# [Activity]
From the line containing "theorem stopNotice_only (m" onward to the last line of the data below, copy each line exactly and add nothing.

##### Given data

theorem enterReport_only (kind : ReportKind) (machine : Option Nat) (body : List Byte) (s : State) :
    enterReport kind machine body s
      = { s with link := (enterReport kind machine body s).link } := by
  unfold enterReport
  split
  · rfl
  · exact queueReport_only ..

@[simp] theorem enterReport_pending (kind : ReportKind) (machine : Option Nat) (body : List Byte)
    (s : State) : (enterReport kind machine body s).pending = s.pending := by
  rw [enterReport_only]
@[simp] theorem enterReport_now (kind : ReportKind) (machine : Option Nat) (body : List Byte)
    (s : State) : (enterReport kind machine body s).now = s.now := by
  rw [enterReport_only]
@[simp] theorem enterReport_inputs (kind : ReportKind) (machine : Option Nat) (body : List Byte)
    (s : State) : (enterReport kind machine body s).inputs = s.inputs := by
  rw [enterReport_only]
@[simp] theorem enterReport_jobs (kind : ReportKind) (machine : Option Nat) (body : List Byte)
    (s : State) : (enterReport kind machine body s).jobs = s.jobs := by
  rw [enterReport_only]
@[simp] theorem enterReport_lay (kind : ReportKind) (machine : Option Nat) (body : List Byte)
    (s : State) : (enterReport kind machine body s).lay = s.lay := by
  rw [enterReport_only]
@[simp] theorem enterReport_table (kind : ReportKind) (machine : Option Nat) (body : List Byte)
    (s : State) : (enterReport kind machine body s).table = s.table := by
  rw [enterReport_only]
@[simp] theorem enterReport_rope (kind : ReportKind) (machine : Option Nat) (body : List Byte)
    (s : State) : (enterReport kind machine body s).rope = s.rope := by
  rw [enterReport_only]
@[simp] theorem enterReport_net (kind : ReportKind) (machine : Option Nat) (body : List Byte)
    (s : State) : (enterReport kind machine body s).net = s.net := by
  rw [enterReport_only]
@[simp] theorem enterReport_ropeCopy (kind : ReportKind) (machine : Option Nat) (body : List Byte)
    (s : State) : (enterReport kind machine body s).ropeCopy = s.ropeCopy := by
  rw [enterReport_only]
@[simp] theorem enterReport_netCopy (kind : ReportKind) (machine : Option Nat) (body : List Byte)
    (s : State) : (enterReport kind machine body s).netCopy = s.netCopy := by
  rw [enterReport_only]
@[simp] theorem enterReport_stops (kind : ReportKind) (machine : Option Nat) (body : List Byte)
    (s : State) : (enterReport kind machine body s).stops = s.stops := by
  rw [enterReport_only]
@[simp] theorem enterReport_knot (kind : ReportKind) (machine : Option Nat) (body : List Byte)
    (s : State) : (enterReport kind machine body s).knot = s.knot := by
  rw [enterReport_only]
@[simp] theorem enterReport_orders (kind : ReportKind) (machine : Option Nat) (body : List Byte)
    (s : State) : (enterReport kind machine body s).orders = s.orders := by
  rw [enterReport_only]
@[simp] theorem enterReport_flash (kind : ReportKind) (machine : Option Nat) (body : List Byte)
    (s : State) : (enterReport kind machine body s).flash = s.flash := by
  rw [enterReport_only]
@[simp] theorem enterReport_queue (kind : ReportKind) (machine : Option Nat) (body : List Byte)
    (s : State) : (enterReport kind machine body s).queue = s.queue := by
  rw [enterReport_only]
@[simp] theorem enterReport_log (kind : ReportKind) (machine : Option Nat) (body : List Byte)
    (s : State) : (enterReport kind machine body s).log = s.log := by
  rw [enterReport_only]
@[simp] theorem enterReport_tallies (kind : ReportKind) (machine : Option Nat) (body : List Byte)
    (s : State) : (enterReport kind machine body s).tallies = s.tallies := by
  rw [enterReport_only]
@[simp] theorem enterReport_plant (kind : ReportKind) (machine : Option Nat) (body : List Byte)
    (s : State) : (enterReport kind machine body s).plant = s.plant := by
  rw [enterReport_only]

/-- What a notice makes of a machine's set. -/
def noticed (set clear causes : CauseSet) : CauseSet :=
  (causes ||| set) &&& ~~~clear

/-- A notice changes nothing but the machine's set, its output, and the Link Port. -/
theorem stopNotice_only (m : Fin 10) (set clear : CauseSet) (s : State) :
    stopNotice m set clear s
      = { s with
          stops := (stopNotice m set clear s).stops
          link := (stopNotice m set clear s).link } := by
  unfold stopNotice
  simp only
  split
  · rfl
  · rw [enterReport_only]
    split <;> rfl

##########

# [Written answer]
theorem stopNotice_only (m : Fin 10) (set clear : CauseSet) (s : State) :
    stopNotice m set clear s
      = { s with
          stops := (stopNotice m set clear s).stops
          link := (stopNotice m set clear s).link } := by
  unfold stopNotice
  simp only
  split
  · rfl
  · rw [enterReport_only]
    split <;> rfl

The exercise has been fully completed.